Ideas about gender identity were very different in Shakespeare’s time than they are in our modern day world, and yet, part of Shakespeare’s brilliance is reflected through his penetrating insights into the nature of human beings and the ways that basic nature is expressed through the prism of gender. In The Taming of the Shrew, he has created two fascinating characters in Katharine and Petruchio, who are equally matched in intelligence, humor and vitality, and yet who are seemingly at odds throughout the play because of the cultural expectations of their gender. Throughout the play, we watch as Petruchio sets about “taming” Katharine by continually and to an ever more absurd degree, asserting his status as “the man of the house”. We watch as Katharine rages against Petruchio’s dominance of her and against the expectations society has thrust upon her as a member of the “fairer sex”. Then, in the final moments of the play, Kate delivers a highly controversial speech that, when taken at face value, appears to sublimate all of womankind under the foot of male supremacy.
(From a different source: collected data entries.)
-- ==== Sys2Proof/Machine/Bins.lean ====
section
/-!
DEFINITION. The condition bins of a TSU (R327, R329).
-/
namespace Sys2Proof.Machine

/-- The writer of the HLT block's records. -/
def hltWho : Who := { p := .tsu, blk := 10 }

/-- Sends CONDSUSP to the leaves of both domains (R329, R332). -/
def State.sendCond (s : State) (b : Nat) (clear : Bool) : State :=
  let f : Frame := { cls := 2, ty := 0x8F, nojob := true, fields := [s.node .tsu, b, b2n clear] }
  (s.send .tsu (.leaf 0) f).send .tsu (.leaf 1) f

/-- Counts an event in a bin and its source's field of HLT_SRC_CNT, whose low bit is `lo`; at BIN_THR the die becomes suspect for
the bin (R327, R329). -/
def State.binEvent (s : State) (b lo : Nat) : State :=
  let s1 := ((s.bump .tsu .hltSrcCnt (lo + 7) lo 1).bump .tsu .hltBin 15 0 1 0 b).setB .tsu .hltStat 0
  let thr := s1.fd .tsu .hltCfg 15 8
  if thr = 0 || s1.fd .tsu .hltBin 15 0 0 b < thr || s1.bt .tsu .hltCondsusp b then s1
  else (((s1.setF .tsu .hltCondsusp b b 1).setB .tsu .hltStat 3).jnl hltWho 0x0803 (pay [(0, 1, 1), (1, 1, b), (2, 3, s1.node .tsu)])).sendCond
    b false

/-- The bin the pins give now: 4 × TEMP_BAND + LOAD_CLASS (R327). -/
def State.presentBin (s : State) : Nat := s.fd .tsu .hltStatus 4 0

end Sys2Proof.Machine
end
What does this mean? Has Katharine really been tamed? Does she really mean the words she’s saying, or is it all a ruse at the expense of Petruchio and the other men?
The debate rages on. Still, at the heart of Shrew is that married couple, who are full of complexity and mystery. We will never know what really goes on between Petruchio and Kate in their private world, we only have Shakespeare’s keen humor and provocative observations to pique our imaginations and invite us to ponder not only what constitutes a marriage but also who we are, whether men or women, and who we choose to be in the world.
I’d like to dedicate my participation in this production to my fiancé, Michael John Hansen.